"Sungguh tak kusangka bahwa anugerah terbesar dalam hidup ini kudapatkan justru melalui sesuatu yang tidak kuinginkan," kataku sewaktu bertemu Lily, teman SMA, di acara reuni ke 30 tahun kami di aula hotel bintang empat di kota kami.
"Kok bisa begitu, Nia?" tanyanya heran.
"Mau dengar ceritaku? Tapi jangan sampai ketiduran ya, hahaha ...," ujarku berseloroh.

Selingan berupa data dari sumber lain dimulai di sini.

-- ==== Sys2Proof/Tests/Slice0.lean ====
section
/-! SUPPORT. The model's own tests. Expected values are the spec's: the bit patterns of opcode_table.json and the vectors of
95_test_vectors.md; each test names its source. At the end, a witness for the hypotheses of each statement. -/

namespace Sys2Proof.Tests

open Sys2Proof Sys2Proof.Machine

/-! ### Helpers -/

/-- The next state, if there is one. -/
def nextOf : Result → Option State
  | .next t => some t
  | .fault _ => none
  | .refused _ => none

/-- The fault, if the step ends in one. -/
def faultOf : Result → Option Fault
  | .next _ => none
  | .fault r => some r
  | .refused _ => none

/-- The state after reset with a stream supplied. -/
def loaded (bytes : List Byte) : State := { State.reset with stream := Memory.ofBytes bytes }

/-- Waiting for the first operand byte of the stream's instruction. -/
def waitOp1 (bytes : List Byte) : State :=
  { loaded bytes with phase := .op1, opc := some (bytes.getD 0 0), cursor := 1 }

/-- Waiting for the second operand byte of the stream's instruction. -/
def waitOp2 (bytes : List Byte) : State :=
  { loaded bytes with phase := .op2, opc := some (bytes.getD 0 0), lo := some (bytes.getD 1 0), cursor := 2 }

/-- Bytes, the instruction they spell and its line of text. -/
structure TestVector where
  bytes : List Byte
  instr : Instr
  text  : String

/-- The decoder reads the instruction and nothing is left; the encoder gives the bytes back. -/
def TestVector.decodes (v : TestVector) : Bool :=
  (match decode v.bytes with
    | .ok (i, rest) => i == v.instr && rest.isEmpty
    | .error _ => false) && encode v.instr == v.bytes

/-- The instruction's meaning, at address 0, emits a record with that text and advances `pc` by the number of bytes. -/
def TestVector.renders (v : TestVector) : Bool :=
  match exec v.instr State.reset with
  | .next t => t.outRec.map renderLine == some v.text.toList && t.pc.toNat == v.bytes.length
  | .fault _ => false
  | .refused _ => false

/-! ### Well-formedness: each check refuses an ill-formed term -/

theorem test_wf_refuses_mov_m_m : (Instr.mov .m .m).wellFormed = false := by decide
theorem test_wf_accepts_mov_m_a : (Instr.mov .m .a).wellFormed = true := by decide
theorem test_wf_refuses_alias_of_00 : (Instr.nopAlias 0).wellFormed = false := by decide
theorem test_wf_accepts_alias_38 : (Instr.nopAlias 7).wellFormed = true := by decide

/-! ### Every instruction: decoding, encoding and record -/

/-- Family DataTransfer: bytes from the bit patterns of opcode_table.json, text from 95_test_vectors.md L2-6. -/
def vectorsDataTransfer : List TestVector :=
  [⟨[0b00100010, 0x34, 0x12], .shld 0x1234, "0000 SHLD $1234"⟩,
   ⟨[0b00101010, 0x34, 0x12], .lhld 0x1234, "0000 LHLD $1234"⟩,
   ⟨[0b00110010, 0x34, 0x12], .sta 0x1234, "0000 STA $1234"⟩,
   ⟨[0b00111010, 0x34, 0x12], .lda 0x1234, "0000 LDA $1234"⟩,
   ⟨[0b11101011], .xchg, "0000 XCHG"⟩,
   ⟨[0b00110001, 0x34, 0x12], .lxi .sp 0x1234, "0000 LXI SP, #$1234"⟩,
   ⟨[0b00010010], .stax .de, "0000 STAX D"⟩,
   ⟨[0b00011010], .ldax .de, "0000 LDAX D"⟩,
   ⟨[0b01110001], .mov .m .c, "0000 MOV M, C"⟩,
   ⟨[0b00010110, 0x34], .mvi .d 0x34, "0000 MVI D, #$34"⟩]

theorem test_decode_data_transfer : ∀ v ∈ vectorsDataTransfer, v.decodes = true := by decide

theorem test_exec_data_transfer : ∀ v ∈ vectorsDataTransfer, v.renders = true := by decide

/-- Family Arithmetic: bytes from the bit patterns of opcode_table.json, text from 95_test_vectors.md L2-6. -/
def vectorsArithmetic : List TestVector :=
  [⟨[0b00100111], .daa, "0000 DAA"⟩,
   ⟨[0b11000110, 0x34], .adi 0x34, "0000 ADI #$34"⟩,
   ⟨[0b11001110, 0x34], .aci 0x34, "0000 ACI #$34"⟩,
   ⟨[0b11010110, 0x34], .sui 0x34, "0000 SUI #$34"⟩,
   ⟨[0b11011110, 0x34], .sbi 0x34, "0000 SBI #$34"⟩,
   ⟨[0b00100011], .inx .hl, "0000 INX H"⟩,
   ⟨[0b00111001], .dad .sp, "0000 DAD SP"⟩,
   ⟨[0b00101011], .dcx .hl, "0000 DCX H"⟩,
   ⟨[0b10000101], .add .l, "0000 ADD L"⟩,
   ⟨[0b10001110], .adc .m, "0000 ADC M"⟩,
   ⟨[0b10010111], .sub .a, "0000 SUB A"⟩,
   ⟨[0b10011010], .sbb .d, "0000 SBB D"⟩,
   ⟨[0b00110100], .inr .m, "0000 INR M"⟩,
   ⟨[0b00111101], .dcr .a, "0000 DCR A"⟩]

theorem test_decode_arithmetic : ∀ v ∈ vectorsArithmetic, v.decodes = true := by decide

theorem test_exec_arithmetic : ∀ v ∈ vectorsArithmetic, v.renders = true := by decide

/-- Family Logical: bytes from the bit patterns of opcode_table.json, text from 95_test_vectors.md L2-6. -/
def vectorsLogical : List TestVector :=
  [⟨[0b00000111], .rlc, "0000 RLC"⟩,
   ⟨[0b00001111], .rrc, "0000 RRC"⟩,
   ⟨[0b00010111], .ral, "0000 RAL"⟩,
   ⟨[0b00011111], .rar, "0000 RAR"⟩,
   ⟨[0b00101111], .cma, "0000 CMA"⟩,
   ⟨[0b00110111], .stc, "0000 STC"⟩,
   ⟨[0b00111111], .cmc, "0000 CMC"⟩,
   ⟨[0b11100110, 0x34], .ani 0x34, "0000 ANI #$34"⟩,
   ⟨[0b11101110, 0x34], .xri 0x34, "0000 XRI #$34"⟩,
   ⟨[0b11110110, 0x34], .ori 0x34, "0000 ORI #$34"⟩,
   ⟨[0b11111110, 0x34], .cpi 0x34, "0000 CPI #$34"⟩,
   ⟨[0b10100011], .ana .e, "0000 ANA E"⟩,
   ⟨[0b10101100], .xra .h, "0000 XRA H"⟩,
   ⟨[0b10110001], .ora .c, "0000 ORA C"⟩,
   ⟨[0b10111101], .cmp .l, "0000 CMP L"⟩]

theorem test_decode_logical : ∀ v ∈ vectorsLogical, v.decodes = true := by decide

theorem test_exec_logical : ∀ v ∈ vectorsLogical, v.renders = true := by decide

/-- Family Branch: bytes from the bit patterns of opcode_table.json, text from 95_test_vectors.md L2-6. -/
def vectorsBranch : List TestVector :=
  [⟨[0b11000011, 0x34, 0x12], .jmp 0x1234, "0000 JMP $1234"⟩,
   ⟨[0b11001001], .ret, "0000 RET"⟩,
   ⟨[0b11001101, 0x34, 0x12], .call 0x1234, "0000 CALL $1234"⟩,
   ⟨[0b11101001], .pchl, "0000 PCHL"⟩,
   ⟨[0b11000000], .rnz, "0000 RNZ"⟩,
   ⟨[0b11001000], .rz, "0000 RZ"⟩,
   ⟨[0b11010000], .rnc, "0000 RNC"⟩,
   ⟨[0b11011000], .rc, "0000 RC"⟩,
   ⟨[0b11100000], .rpo, "0000 RPO"⟩,
   ⟨[0b11101000], .rpe, "0000 RPE"⟩,
   ⟨[0b11110000], .rp, "0000 RP"⟩,
   ⟨[0b11111000], .rm, "0000 RM"⟩,
   ⟨[0b11000010, 0x34, 0x12], .jnz 0x1234, "0000 JNZ $1234"⟩,
   ⟨[0b11001010, 0x34, 0x12], .jz 0x1234, "0000 JZ $1234"⟩,
   ⟨[0b11010010, 0x34, 0x12], .jnc 0x1234, "0000 JNC $1234"⟩,
   ⟨[0b11011010, 0x34, 0x12], .jc 0x1234, "0000 JC $1234"⟩,
   ⟨[0b11100010, 0x34, 0x12], .jpo 0x1234, "0000 JPO $1234"⟩,
   ⟨[0b11101010, 0x34, 0x12], .jpe 0x1234, "0000 JPE $1234"⟩,
   ⟨[0b11110010, 0x34, 0x12], .jp 0x1234, "0000 JP $1234"⟩,
   ⟨[0b11111010, 0x34, 0x12], .jm 0x1234, "0000 JM $1234"⟩,
   ⟨[0b11000100, 0x34, 0x12], .cnz 0x1234, "0000 CNZ $1234"⟩,
   ⟨[0b11001100, 0x34, 0x12], .cz 0x1234, "0000 CZ $1234"⟩,
   ⟨[0b11010100, 0x34, 0x12], .cnc 0x1234, "0000 CNC $1234"⟩,
   ⟨[0b11011100, 0x34, 0x12], .cc 0x1234, "0000 CC $1234"⟩,
   ⟨[0b11100100, 0x34, 0x12], .cpo 0x1234, "0000 CPO $1234"⟩,
   ⟨[0b11101100, 0x34, 0x12], .cpe 0x1234, "0000 CPE $1234"⟩,
   ⟨[0b11110100, 0x34, 0x12], .cp 0x1234, "0000 CP $1234"⟩,
   ⟨[0b11111100, 0x34, 0x12], .cm 0x1234, "0000 CM $1234"⟩,
   ⟨[0b11101111], .rst 5, "0000 RST 5"⟩]

theorem test_decode_branch : ∀ v ∈ vectorsBranch, v.decodes = true := by decide

theorem test_exec_branch : ∀ v ∈ vectorsBranch, v.renders = true := by decide

/-- Family Stack: bytes from the bit patterns of opcode_table.json, text from 95_test_vectors.md L2-6. -/
def vectorsStack : List TestVector :=
  [⟨[0b00000000], .nop, "0000 NOP"⟩,
   ⟨[0b01110110], .hlt, "0000 HLT"⟩,
   ⟨[0b11010011, 0x34], .outPort 0x34, "0000 OUT #$34"⟩,
   ⟨[0b11011011, 0x34], .inPort 0x34, "0000 IN #$34"⟩,
   ⟨[0b11100011], .xthl, "0000 XTHL"⟩,
   ⟨[0b11110011], .di, "0000 DI"⟩,
   ⟨[0b11111001], .sphl, "0000 SPHL"⟩,
   ⟨[0b11111011], .ei, "0000 EI"⟩,
   ⟨[0b11110001], .pop .psw, "0000 POP PSW"⟩,
   ⟨[0b11110101], .push .psw, "0000 PUSH PSW"⟩,
   ⟨[0b00110000], .nopAlias 6, "0000 NOP"⟩,
   ⟨[0b11001011], .unknownCB, "0000 UNKNOWN $CB"⟩,
   ⟨[0b11011001], .unknownD9, "0000 UNKNOWN $D9"⟩,
   ⟨[0b11011101], .unknownDD, "0000 UNKNOWN $DD"⟩,
   ⟨[0b11101101], .unknownED, "0000 UNKNOWN $ED"⟩,
   ⟨[0b11111101], .unknownFD, "0000 UNKNOWN $FD"⟩]

theorem test_decode_stack_io_control : ∀ v ∈ vectorsStack, v.decodes = true := by decide

theorem test_exec_stack_io_control : ∀ v ∈ vectorsStack, v.renders = true := by decide

/-! ### The decode core -/

/-- 95 L2-1, rows 0x5A and 0xE5. -/
theorem test_field_selectors :
    registerName (fieldP 0x5A) = .e ∧ registerName (fieldS 0x5A) = .d ∧ fieldRP 0x5A = 1 ∧
    registerName (fieldP 0xE5) = .h ∧ registerName (fieldS 0xE5) = .l ∧ fieldRP 0xE5 = 2 := by decide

"Beres, bos," ujarnya," asal kamu tahan bicara berapa jam, aku akan mencoba bertahan mendengarkan ceritamu."
"Baiklah. Cerita kuawali dari lahirnya seorang putri yang diberi nama Tania dari sebuah keluarga yang sederhana namun bahagia karena orang tuaku melimpahkan kasih sayang mereka kepada kelima anaknya. Memang istana kami kecil dan di jalan yang sempit, namun kehangatan sebuah keluarga terasa sekali karena kami saling menyayangi, serta kebutuhan sandang pangan terpenuhi," celotehku.

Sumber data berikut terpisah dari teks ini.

-- ==== Sys2Proof/Certificates/Slice0/Obligations.lean ====
section
/-! DEFINITION. The statements for the provers, each from the numbered rules its docstring cites. -/

open Sys2Proof Sys2Proof.Machine

/-! ## RESET -/

/-- R210: RESET writes every register of R20 and nothing else of the instance, answers OK, leaves PHASE = WAIT_HEADER,
and issued twice with the same role equals issued once. -/
def Obligations.ResetSetsEveryRegister : Prop :=
  ∀ (role : Role) (s : State), ∃ t : State,
    exec (.reset role) s = .next t ∧
    t = { s with role := role, rxbuf := [], rxFault := none, lastTxKey := none, lastRxLen := none,
                 lastRxKey := none, response := some ⟨.empty, .ok⟩ } ∧
    t.phase = some .waitHeader ∧
    exec (.reset role) t = .next t

/-- R20, R211: an instance starts in the state RESET gives, for a role and parameters taken as arguments. The last
clause is the model's choice of the representative State.reset (logs 4 and 5). -/
def Obligations.InstanceStartsAsResetLeavesIt : Prop :=
  (∀ (p : Params) (role : Role) (s : State), s.params = p →
    ∃ t : State, exec (.reset role) s = .next t ∧
      (State.resetWith p role).role = t.role ∧ (State.resetWith p role).rxbuf = t.rxbuf ∧
      (State.resetWith p role).rxFault = t.rxFault ∧ (State.resetWith p role).lastTxKey = t.lastTxKey ∧
      (State.resetWith p role).lastRxLen = t.lastRxLen ∧ (State.resetWith p role).lastRxKey = t.lastRxKey ∧
      (State.resetWith p role).params = t.params) ∧
  State.reset = State.resetWith { rxBufCap := 131072, drainPolicy := .all } .nonMasking

/-! ## MaskCipher -/

/-- R90, R46: output byte i of MASK_APPLY is input byte i XOR key byte i mod 4, K0 = key[31:24]; status OK; no register
is written. -/
def Obligations.MaskApplyXorsThePad : Prop :=
  ∀ (data : Bytes) (key : Key) (s : State), ∃ out : Bytes,
    exec (.maskApply data key) s = .next { s with response := some ⟨.bytes out, .ok⟩ } ∧
    out.length = data.length ∧
    ∀ i (hi : i < data.length), out[i]? = some (data[i] ^^^ key.extractLsb' (24 - 8 * (i % 4)) 8)

/-- R91: masking what MASK_APPLY gave, with the same key, gives the data back. -/
def Obligations.MaskingTwiceIsTheIdentity : Prop :=
  ∀ (x : Bytes) (k : Key) (s : State), ∃ (t u : State) (y : Bytes),
    exec (.maskApply x k) s = .next t ∧ t.response = some ⟨.bytes y, .ok⟩ ∧
    exec (.maskApply y k) t = .next u ∧ u.response = some ⟨.bytes x, .ok⟩

/-- R92: the length is kept, and output byte i depends only on input byte i, on i mod 4 and on the key. -/
def Obligations.MaskOutputIsLocal : Prop :=
  ∀ (x y : Bytes) (k : Key) (i j : Nat), i % 4 = j % 4 → x[i]? = y[j]? →
    (maskApply x k).length = x.length ∧ (maskApply x k)[i]? = (maskApply y k)[j]?

/-- R95: a split at any point keeps the phase of the pad. -/
def Obligations.MaskSplitKeepsThePhase : Prop :=
  ∀ (a b : Bytes) (k : Key),
    maskApply (a ++ b) k = maskApply a k ++ maskFrom k (a.length % 4) b ∧
    ∀ (s i : Nat), (maskFrom k s b)[i]? =
      b[i]?.map (fun x => x ^^^ k.extractLsb' (24 - 8 * ((i + s) % 4)) 8)

/-! ## FrameWriter -/

/-- R100, R102, R103 in the non-masking role: the frame is 0x82, the length in its shortest encoding with the MASK bit
clear, and the payload as it is; no register is written. -/
def Obligations.WrapUnmaskedFrame : Prop :=
  ∀ (payload : Bytes) (s : State), s.role = .nonMasking → payload.length < 65536 →
    exec (.wrap payload) s = .next { s with response := some ⟨.frame (some (
      (if payload.length < 126 then [0x82#8, BitVec.ofNat 8 payload.length]
       else [0x82#8, 0x7E#8, BitVec.ofNat 8 (payload.length / 256), BitVec.ofNat 8 (payload.length % 256)])
      ++ payload)), .ok⟩ }

/-- R100 to R106 in the masking role: one key is drawn (any key: log 6), stands after the length field with key[31:24]
first, masks the payload from its first byte, and is written to LAST_TX_KEY; nothing else is written. -/
def Obligations.WrapMaskedFrame : Prop :=
  ∀ (payload : Bytes) (s : State), s.role = .masking → payload.length < 65536 →
    ∃ (key : Key) (body : Bytes),
      key = (s.keyScript.head?).getD (Config.keySource s.keyDraws) ∧
      exec (.wrap payload) s = .next { s with
        lastTxKey := some key
        keyScript := s.keyScript.tail
        keyDraws := if s.keyScript = [] then s.keyDraws + 1 else s.keyDraws
        response := some ⟨.frame (some (
          (if payload.length < 126 then [0x82#8, BitVec.ofNat 8 (128 + payload.length)]
           else [0x82#8, 0xFE#8, BitVec.ofNat 8 (payload.length / 256), BitVec.ofNat 8 (payload.length % 256)])
          ++ [key.extractLsb' 24 8, key.extractLsb' 16 8, key.extractLsb' 8 8, key.extractLsb' 0 8]
          ++ body)), .ok⟩ } ∧
      body.length = payload.length ∧
      ∀ i (hi : i < payload.length), body[i]? = some (payload[i] ^^^ key.extractLsb' (24 - 8 * (i % 4)) 8)

/-- R101: 65536 bytes or more give no frame and UNSUPPORTED_LENGTH_SCHEME; no key is drawn, no register is written, and
nothing is latched: a later WRAP is as if this one had not been issued. -/
def Obligations.WrapTooLongWritesNothing : Prop :=
  ∀ (payload : Bytes) (s : State), 65536 ≤ payload.length →
    ∃ t : State, t = { s with response := some ⟨.frame none, .unsupportedLengthScheme⟩ } ∧
      exec (.wrap payload) s = .next t ∧ ∀ later : Bytes, exec (.wrap later) t = exec (.wrap later) s

/-- R109: the sizes of WRAP's frames and where the length stands in them, in both roles. -/
def Obligations.WrapFrameSizes : Prop :=
  ∀ (payload : Bytes) (s : State), payload.length < 65536 →
    ∃ (t : State) (f : Bytes), exec (.wrap payload) s = .next t ∧ t.response = some ⟨.frame (some f), .ok⟩ ∧
      (payload.length < 126 →
        f.length = 2 + (if s.role = .masking then 4 else 0) + payload.length ∧
        (f.getD 1 0).toNat % 128 = payload.length) ∧
      (126 ≤ payload.length →
        f.length = 4 + (if s.role = .masking then 4 else 0) + payload.length ∧
        (f.getD 1 0).toNat % 128 = 126 ∧
        (f.getD 2 0).toNat * 256 + (f.getD 3 0).toNat = payload.length)

/-- R110: a masking-role frame has byte 1 bit 7 set and its key, the one LAST_TX_KEY then shows, right after the length
field; a non-masking-role frame has that bit clear, and its payload right after the length field. -/
def Obligations.WrapRoleDecidesMaskBitAndKey : Prop :=
  ∀ (payload : Bytes) (s : State), payload.length < 65536 →
    ∃ (t : State) (f : Bytes), exec (.wrap payload) s = .next t ∧ t.response = some ⟨.frame (some f), .ok⟩ ∧
      (s.role = .masking → (f.getD 1 0).getLsbD 7 = true ∧
        ∃ k, t.lastTxKey = some k ∧ keyBytes k <+: f.drop (if payload.length < 126 then 2 else 4)) ∧
      (s.role = .nonMasking → (f.getD 1 0).getLsbD 7 = false ∧
        f.drop (if payload.length < 126 then 2 else 4) = payload)

/-- R111: WRAP's response and the key it leaves depend on ROLE and KEY_SOURCE only, whatever the receiver holds, a
latched fault included; and WRAP leaves the receiver's registers as they were.
The premise on nextKey says that KEY_SOURCE gives both the same draw. -/
def Obligations.WrapIgnoresTheReceiver : Prop :=
  ∀ (payload : Bytes) (s s' : State),
    s.role = s'.role → s.nextKey = s'.nextKey →
    ∃ t t' : State, exec (.wrap payload) s = .next t ∧ exec (.wrap payload) s' = .next t' ∧
      t.response = t'.response ∧
      (s.role = .masking → payload.length < 65536 → t.lastTxKey = t'.lastTxKey) ∧
      t.rxbuf = s.rxbuf ∧ t.rxFault = s.rxFault ∧ t.lastRxLen = s.lastRxLen ∧ t.lastRxKey = s.lastRxKey ∧
      t.role = s.role

/-- R59: SUBMIT's response and the receiver registers it leaves do not depend on LAST_TX_KEY or the key source, and it
leaves LAST_TX_KEY and the key source as they were. -/
def Obligations.SubmitIgnoresTheWriter : Prop :=
  ∀ (chunk : Bytes) (s s' : State),
    s.role = s'.role → s.rxbuf = s'.rxbuf → s.rxFault = s'.rxFault → s.lastRxLen = s'.lastRxLen →
    s.lastRxKey = s'.lastRxKey → s.params = s'.params →
    ∃ t t' : State, exec (.submit chunk) s = .next t ∧ exec (.submit chunk) s' = .next t' ∧
      t.response = t'.response ∧ t.rxbuf = t'.rxbuf ∧ t.rxFault = t'.rxFault ∧
      t.lastRxLen = t'.lastRxLen ∧ t.lastRxKey = t'.lastRxKey ∧
      t.lastTxKey = s.lastTxKey ∧ t.keyScript = s.keyScript ∧ t.keyDraws = s.keyDraws

/-- R113: a frame WRAPped by an instance of one role and SUBMITted whole to a fresh instance of the other role, with
room for it, gives exactly the payload, whatever key was drawn and whatever the drain policy; an instance of the same
role rejects it with FRAMING_MASK_MISMATCH. -/
def Obligations.WrapThenSubmitGivesThePayload : Prop :=
  ∀ (payload : Bytes) (a b : State), payload.length < 65536 → b.rxFault = none → b.rxbuf = [] →
    ∃ (t : State) (frame : Bytes), exec (.wrap payload) a = .next t ∧ t.response = some ⟨.frame (some frame), .ok⟩ ∧
      (frame.length ≤ b.params.rxBufCap →
        (b.role ≠ a.role → ∃ u : State, exec (.submit frame) b = .next u ∧
          u.response = some ⟨.payloads [payload], .ok⟩ ∧ u.rxbuf = [] ∧ u.rxFault = none) ∧
        (b.role = a.role → ∃ u : State, exec (.submit frame) b = .next u ∧
          u.response = some ⟨.payloads [], .framingMaskMismatch⟩))

/-! ## FrameHeaderParser -/

/-- R131, R135: PARSE_HEADER answers the outcome of its window in ROLE with that outcome's status, writes no register
and latches nothing. -/
def Obligations.ParseHeaderReportsAndWritesNothing : Prop :=
  ∀ (w : Bytes) (s : State), ∃ (r : ParseOutcome) (status : Status),
    r = parse w s.role ∧
    exec (.parseHeader w) s = .next { s with response := some ⟨.outcome r, status⟩ } ∧
    match r with
    | .incomplete => status = .incomplete
    | .invalid .finClear => status = .framingFinClear
    | .invalid .badOpcode => status = .framingBadOpcode
    | .invalid .maskMismatch => status = .framingMaskMismatch
    | .unsupportedLength => status = .unsupportedLengthScheme
    | .parsed _ _ _ => status = .ok

/-- R122, R125, R126, R127, R128: the verdicts that bytes 0 and 1 decide, in R121's order. A window of fewer than two
bytes is INCOMPLETE whatever it holds. -/
def Obligations.ParseVerdictsOfTheFirstTwoBytes : Prop :=
  ∀ (role : Role),
    parse [] role = .incomplete ∧
    (∀ b0 : Byte, parse [b0] role = .incomplete) ∧
    ∀ (b0 b1 : Byte) (rest : Bytes),
      (b0.getLsbD 7 = false → parse (b0 :: b1 :: rest) role = .invalid .finClear) ∧
      (b0.getLsbD 7 = true → b0.toNat % 16 ≠ 2 → parse (b0 :: b1 :: rest) role = .invalid .badOpcode) ∧
      (b0.getLsbD 7 = true → b0.toNat % 16 = 2 → b1.getLsbD 7 ≠ decide (role = .nonMasking) →
        parse (b0 :: b1 :: rest) role = .invalid .maskMismatch) ∧
      (b0.getLsbD 7 = true → b0.toNat % 16 = 2 → b1.getLsbD 7 = decide (role = .nonMasking) →
        b1.toNat % 128 = 127 → parse (b0 :: b1 :: rest) role = .unsupportedLength)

"Perasaan jadi seorang putri, hahaha ...," selanya.
Memang kami tidak bertemu sejak tamat  SMA dan tidak pernah kuceritakan masalah keluargaku kepadanya.

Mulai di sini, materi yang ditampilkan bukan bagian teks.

/-- A pass reads and writes the receiver only. -/
theorem runPass_withRestOf (r : ParseOutcome) (s w : State) (out : List Bytes) :
    runPass r (s.withRestOf w) out = (runPass r s out).map (Pass.withRestOf w) := by
  cases r with
  | incomplete | invalid | unsupportedLength => rfl
  | parsed h n key =>
    simp only [runPass, passParsed, State.withRestOf_params, State.withRestOf_rxbuf, State.withRestOf_recordParsed]
    by_cases hcap : h + n.toNat > s.params.rxBufCap
    · simp only [hcap, if_true]; rfl
    by_cases hlt : s.rxbuf.length < h + n.toNat
    · simp only [hcap, hlt, if_true, if_false]; rfl
    · simp only [hcap, hlt, if_false]
      exact extractFrame_withRestOf _ _ _ _ _ _ (Nat.not_lt.1 hlt)

/-- The loop reads and writes the receiver only. -/
theorem drain_withRestOf (k : Nat) (s t w : State) (out out' : List Bytes) (st : Status)
    (h : drain k s out = .ok (t, out', st)) : drain k (s.withRestOf w) out = .ok (t.withRestOf w, out', st) := by
  induction k generalizing s out with
  | zero => cases h
  | succ k ih =>
    rw [drain] at h ⊢
    rw [State.withRestOf_rxbuf, State.withRestOf_role, runPass_withRestOf]
    cases hp : runPass (parse s.rxbuf s.role) s out with
    | error f => exact absurd hp (runPass_ne_error _ _ _ f)
    | ok p =>
      rw [hp] at h
      cases p with
      | done u o st' => cases h; rfl
      | again u o => exact ih u o h

/-- SUBMIT reads and writes the receiver only, but for the response it gives. -/
theorem execSubmit_withRestOf (chunk : Bytes) (s t w : State) (h : execSubmit chunk s = .next t) :
    execSubmit chunk (s.withRestOf w) = .next { t.withRestOf w with response := t.response } := by
  obtain ⟨c, hf, rfl⟩ | ⟨hf, hc, rfl⟩ | ⟨hf, hc, k, u, out, st, hd, rfl⟩ := execSubmit_cases chunk s t h
  · exact execSubmit_latched chunk _ c hf
  · exact execSubmit_overflow chunk _ hf hc
  · exact execSubmit_fits chunk (s.withRestOf w) k _ hf hc (drain_withRestOf k _ u w [] out st hd)

/-- Settles O13: a state with the same receiver is that receiver beside another writer's side, on which SUBMIT answers
alike; what it leaves to the writer is its frame. -/
theorem submitIgnoresTheWriter : Obligations.SubmitIgnoresTheWriter := by
  intro chunk s s' hrole hbuf hfault hlen hkey hparams
  have hs' : s.withRestOf s' = s' := by rw [State.withRestOf, hrole, hbuf, hfault, hlen, hkey, hparams]
  obtain ⟨t, ht⟩ := execSubmit_completes chunk s
  have ht' := execSubmit_withRestOf chunk s t s' ht
  rw [hs'] at ht'
  have frame := execSubmit_frame chunk s t ht
  exact ⟨t, _, ht, ht', rfl, rfl, rfl, rfl, rfl, (congrArg State.lastTxKey frame :),
    (congrArg State.keyScript frame :), (congrArg State.keyDraws frame :)⟩

end Sys2Proof.Machine

/-! ## The classes of R75 by the fields of bytes 0 and 1 (R61, R75) -/

namespace Sys2Proof
open Machine

/-- R75's class of a header by FIN, OPCODE, MASK and LEN7, in a role: one constructor for each row of the table. -/
inductive ClassOf : Role → BitVec 1 → BitVec 4 → BitVec 1 → BitVec 7 → HeaderClass → Prop where
  | rejectFinClear {role opcode mask len7} : ClassOf role 0#1 opcode mask len7 .rejectFinClear
  | rejectOpcode {role opcode mask len7} (hop : opcode ≠ 2#4) : ClassOf role 1#1 opcode mask len7 .rejectOpcode
  | rejectMaskNm {len7} : ClassOf .nonMasking 1#1 2#4 0#1 len7 .rejectMaskNm
  | rejectMaskM {len7} : ClassOf .masking 1#1 2#4 1#1 len7 .rejectMaskM
  | lenExt64Nm : ClassOf .nonMasking 1#1 2#4 1#1 127#7 .lenExt64Nm
  | lenExt64M : ClassOf .masking 1#1 2#4 0#1 127#7 .lenExt64M
  | lenExt16Nm : ClassOf .nonMasking 1#1 2#4 1#1 126#7 .lenExt16Nm
  | lenExt16M : ClassOf .masking 1#1 2#4 0#1 126#7 .lenExt16M
  | lenShortNm {len7} (hshort : len7.toNat ≤ 125) : ClassOf .nonMasking 1#1 2#4 1#1 len7 .lenShortNm
  | lenShortM {len7} (hshort : len7.toNat ≤ 125) : ClassOf .masking 1#1 2#4 0#1 len7 .lenShortM

/-- LEN7 is 127, 126 or a short length (R62). -/
theorem len7_cases (len7 : BitVec 7) : len7 = 127#7 ∨ len7 = 126#7 ∨ len7.toNat ≤ 125 := by
  revert len7; decide

/-- A short length is neither 126 nor 127. -/
theorem len7_short_ne {len7 : BitVec 7} (hshort : len7.toNat ≤ 125) : len7 ≠ 127#7 ∧ len7 ≠ 126#7 := by
  constructor <;> rintro rfl <;> exact absurd hshort (by decide)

"Tahun ke masa berganti," lanjutku," usaha ayahku mengalami kebangkrutan sedangkan ibuku hanya seorang ibu rumah tangga. Mau tidak mau, sebagai anak sulung aku harus berusaha menggantikan tugas ayah sebagai pencari nafkah bagi keluarga. Kebetulan aku juga baru berhasil menyelesaikan kuliah di UMI (Universitas Methodist Indonesia) jurusan Sastra Inggris, maka kuberanikan diri melamar sebagai guru di sekolah tempat kita menimba ilmu selama ini. Dan bersyukur sekali aku diterima sebagai guru di tingkat SD."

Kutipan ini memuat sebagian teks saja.